All of these values express the same quantity, an input voltage of 2 volts RMS, but with different units. The key detail is that the input value can’t be expressed in decibels without another reference value, which is usually constant and varies depending on the unit. Also notice how a factor of 20 is used in the formulas, since we are dealing with a root-power quantity, volts, and not a power quantity like watts.

Since the input voltage and the gain of the amplifier are known, the output voltage can be obtained with the formula from the previous section. First, the ratio between the input and output voltages is calculated by replacing the amplifier gain, 5 dB.

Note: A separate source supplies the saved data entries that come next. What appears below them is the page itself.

/-- The inputs of boundary b are taken for the model at `a` (R192, R193, R207); a narrowing that saturates counts here. -/
def takeInputs (n b a : Nat) (s : State) : List Upd :=
  let t := b / 4000 - s.rd (SWJ_STAT.updelay n)
  let raw := s.scalars n b t
  let sc := (List.range 36).map (fun q => satCount 16 (rshr (raw.getD q 0) (s.leMem (a + 32 + q) 1)))
  let x : Infer := ⟨a, b, s.rd (PRD_STEP.step n), s.offsetAt n t / s.mdDecim a, sc.map (·.1), (List.range (s.rd (SWJ_MAP.m n))).map (s.mapSeen n t),
    s.rdI (PHT_RI.i (railTile n) (railLocal n)) / 4, {}⟩
  [.prd n { s.prdSlot n with fly := (s.prdSlot n).fly ++ [x] }, .set (PRD_SATCNT.count n) (s.rd (PRD_SATCNT.count n) + sc.foldl (fun c e => c + e.2) 0)]

/-- The stage that an inference runs in the tick that ends at b (R207, R252). -/
def State.runStage (s : State) (n b : Nat) (x : Infer) : Infer :=
  let p := s.tensorSchedule x.model
  let k := (b - x.at_) / 4000 - 1
  { x with run := ((List.range p.length).filter (fun i => (p.getD i (9, 0)).1 == k)).foldl (s.operator n x) { x.run with sats := 0, missing := 0, bad := [] } }

/-- The stages of a tick's inferences, their counts, and the Moraine records found uncorrectable (R207, R212). -/
def runStages (n b : Nat) (s : State) : List Upd :=
  let p := s.prdSlot n
  let fly := p.fly.map (s.runStage n b)
  let sum (f : RunState → Nat) : Nat := fly.foldl (fun a x => a + f x.run) 0
  let bad := fly.flatMap (fun x => x.run.bad)
  [.prd n { p with fly := fly }, .set (PRD_SATCNT.count n) (s.rd (PRD_SATCNT.count n) + sum (·.sats)),
   .set (PRD_HMISS.count n) (s.rd (PRD_HMISS.count n) + sum (·.missing))] ++
  onlyIf (!bad.isEmpty) [.set PRD_EVT.fault 1] ++ bad.map (fun w => note Ty.PRD_FAULT (prdSrc n) [(24, 1, 1), (32, 8, w)])

/-- The vector of an inference. -/
def State.vectorOf (s : State) (n : Nat) (x : Infer) : Forecast :=
  let v := match x.run.out with | some (m, h) => s.forecast x n m h | none => ([], [])
  ⟨x.at_ + 16000, v.1, v.2⟩

/-- The inference whose vector is due at a boundary leaves the pipeline; its vector enters the fabric and is shown (R207, R216). -/
def vectorEnter (n b : Nat) (s : State) : List Upd :=
  let p := s.prdSlot n
  let fly := p.fly.filter (fun x => decide (b < x.at_ + 16000))
  match p.fly.find? (fun x => x.at_ + 16000 == b) with
  | some x =>
    let v := s.vectorOf n x
    let peak := v.hi.foldl max 0
    [.prd n { p with fly := fly, past := (v :: p.past).take 201 }, .tally 0x050 n 1] ++
    (List.range 200).flatMap (fun h => [.set (PRD_FCVEC.hi n h) (v.hi.getD h 0), .set (PRD_FCVEC.mid n h) (v.mid.getD h 0)]) ++
    [.set (PRD_FC0.hi n) (v.hi.getD 0 0), .set (PRD_FC0.mid n) (v.mid.getD 0 0), .set (PRD_FCPEAK.hi_max n) peak, .set (PRD_FCPEAK.h n) (v.hi.findIdx (· == peak))]
  | none => [.prd n { p with fly := fly }]

/-- The forecast stage at boundary e (R209); neutral in every state but ACTIVE, and where no vector has entered: the pipeline fills (R191). -/
def forecastStage (n b : Nat) (s : State) : List Upd :=
  let p := s.prdSlot n
  let neutral := [Upd.set (PRD_OUT.f_fc n) 0, .set (PRD_OUT.ramp_fc n) 255, .set (PRD_OUT.g_fc n) 0]
  match p.past.head? with
  | some v =>
    if s.rd (PRD_SSTAT.state n) ≠ PrdS.active || v.entry ≠ b || v.hi.isEmpty then neutral
    else
      let h := v.hi.length
      let i0 := s.rdI (PHT_RI.i (railTile n) (railLocal n)) / 4
      let top (lead : Nat) : Nat := (v.hi.take (min lead (h - 1) + 1)).foldl max 0
      let f := min 63 (ceilDiv (top (s.rd (PRD_FCF.f_lead n))) (s.rd (PHT_ADDDROP.add_thr (railTile n) (railLocal n))))
      let di : Int := (top (s.rd (PRD_FCF.g_lead n)) : Nat) - i0
      let g := min (s.rd (PRD_FCG.g_max n)) (((max 0 (di - s.rd (PRD_FCS.g_dead n))) * s.rd (PRD_FCG.g_k n)) / 256).toNat
      let m := min (s.rd (PRD_FCF.r_win n)) (h - 1)
      let steep := (List.range m).any (fun i => decide ((s.rd (PRD_FCS.slew_ok n) : Int) < (v.hi.getD (i + 1) 0 : Int) - v.hi.getD i 0))
      let r := if steep then max (s.rd (PRD_FCF.r_floor n)) (s.rd (PRD_FCG.r_cut n)) else 255
      [.set (PRD_OUT.f_fc n) f, .set (PRD_OUT.ramp_fc n) r, .set (PRD_OUT.g_fc n) g]
  | none => neutral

\begin{align*} \frac{V_{\mathrm{out}}}{V_{\mathrm{in}}} &= 10^{\frac{\mathrm{dB}}{20}} \\ &= 10^{\frac{5}{20}} \\ &= 10^{0.25} \\ &\approx 1.778 \end{align*}

Then, the input voltage of 2 volts RMS is replaced to obtain the output voltage.

\begin{align*} V_{\mathrm{out}} &\approx 1.778 \times 2 \\ &\approx 3.556 \end{align*}

Notice how the output voltage grows logarithmically, not linearly; if the input of 2 volts RMS was directly multiplied by the gain of 5 dB, the output would become 10 volts RMS.

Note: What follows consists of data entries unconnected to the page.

/-- KEY_ENROLL: [8] slot, [9] usage, [16-23] address of the public key. -/
def keyEnroll (n : Nat) (s : State) : State × Answer :=
  let k := s.gateArg n 8 1
  let usage := s.gateArg n 9 1
  let a := s.gateArg n 16 8
  let key := memBytes s.mem a 64
  if k < 4 || 7 < k || s.on (V.fuseEnrolled k) || bit usage 0 || bit usage 5 || 64 ≤ usage || !s.callerReads n a 64 then refuse GateS.badArg s
  else if !(s.lifecycle = 1 || s.lifecycle = 2) || !s.storeOpen then refuse GateS.notNow s
  else if s.on CRP_PFSTAT.warn then refuse GateS.busy s
  else
    ((s.does (ledgerWrite 5 ([k, 1] ++ List.replicate 6 0 ++ digest key))).run
      [.set (V.fuseKey k) (ofLe (digest key)), .set (V.fuseUsage k) usage, .set (V.fuseEnrolled k) 1, flashStore Sp.boot (64 * k) key,
       keeperNote Ty.KEY_EVENT [(24, 1, k), (25, 1, 1), (28, 4, s.locks)]],
     ⟨GateS.done, [(72, (digest key).take 16)]⟩)

/-- A token of R417 stands at `a`: format and purpose, then serial, nonce and GLB_ID, then the key, then the signature; the codes
are those of R528. -/
def State.tokenCode (s : State) (tok : List Nat) (purpose : Nat) (keyOk : Nat → Bool) : Nat :=
  let zero (o k : Nat) : Bool := (sliceBytes tok o k).all (· == 0)
  if tok.take 8 ≠ ascii "OR8TOKEN" || tok.getD 8 0 ≠ purpose || !(zero 9 7 && zero 76 180) then 1
  else if leAt tok 16 8 ≠ s.rd V.fuseSerial || sliceBytes tok 24 32 ≠ (List.range 8).flatMap (fun w => leBytes 4 (s.rd (KPR_LCNONCE.nonce w))) || leAt tok 56 4 ≠ s.glbId then 2
  else match (List.range 8).find? (fun k => s.keyUsable 4 k && s.keyId k == sliceBytes tok 60 16 && keyOk k) with
    | none => 3
    | some k => if s.signedBy k (tok.take 256) (sliceBytes tok 256 2820) then 0 else 4

/-- A token in memory. -/
def State.tokenAt (s : State) (a : Nat) : List Nat := memBytes s.mem a 3076

/-- KEY_REVOKE: [8] slot, [16-23] token address. -/
def keyRevoke (n : Nat) (s : State) : State × Answer :=
  let k := s.gateArg n 8 1
  let a := s.gateArg n 16 8
  let left := (List.range 4).any (fun j => j != k && s.keyUsable 0 j)
  if 7 < k || !s.on (V.fuseEnrolled k) || s.on (V.fuseRevoked k) || !left || !s.callerReads n a 3076 then refuse GateS.badArg s
  else if !s.storeOpen then refuse GateS.notNow s
  else if s.on CRP_PFSTAT.warn then refuse GateS.busy s
  else if s.tokenCode (s.tokenAt a) 4 (fun j => j != k) ≠ 0 then refuse GateS.badToken s
  else
    (((s.does (ledgerWrite 5 ([k, 2] ++ List.replicate 6 0 ++ leBytes 32 (s.rd (V.fuseKey k))))).run
      [.set (V.fuseRevoked k) 1, keeperNote Ty.KEY_EVENT [(24, 1, k), (25, 1, 2), (28, 4, s.locks)]]).does freshNonce, ⟨GateS.done, []⟩)

/-- CORE_RETIRE: [8] logical core. -/
def coreRetire (n : Nat) (s : State) : State × Answer :=
  let c := s.gateArg n 8 1
  if c = 0 || 4 < c then refuse GateS.badArg s
  else if s.on CRP_PFSTAT.warn then refuse GateS.busy s
  else
    (s.run [.set V.fuseRetire (setBit (s.rd V.fuseRetire) (s.physCore c)), keeperNote Ty.CORE_EVENT [(24, 1, c), (25, 1, s.physCore c), (26, 1, 3)]],
     ⟨GateS.done, []⟩)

The following figure plots the resulting sinusoidal wave after being amplified by a gain of 5 dB. Again, its peak and RMS values are highlighted.

From the plot, we can also observe that the RMS value of the output is below the clip limiter, while the peaks are above it and would not be processed by the device.

Similarly to how the input voltage was converted to dBV, the same can be done to the output voltage.

\begin{split} \mathrm{dBV} &= 20 \log_{10} \left( \frac{V_{\mathrm{out}}}{1} \right) \\ &\approx 20 \log_{10} \left( \frac{3.556}{1} \right) \\ &\approx 20 \log_{10}(3.556) \\ &\approx 20 \times 0.551 \\ &\approx 11.02 \end{split}

Just like with any other value expressed in decibels, this 11.02 expresses a ratio between two values, in this case the output voltage and a constant reference value of 1 volt. This new value, although expressed in decibels, is completely independent from the input or the amplification, it simply indicates a ratio between a signal level and a constant.

Also note that, by subtracting the input and output dBV, the gain can be obtained. This can be done with a simple subtraction because the input and output dBV values were calculated using the same logarithmic scale, which is also used to express the gain of the amplifier. In other words, a value expressed in “suffixed” decibels can be added to another value in “plain” decibels to obtain a result back in “suffixed” decibels because all decibels use the same logarithmic formula \eqref{eq:power-ratio-to-decibels}.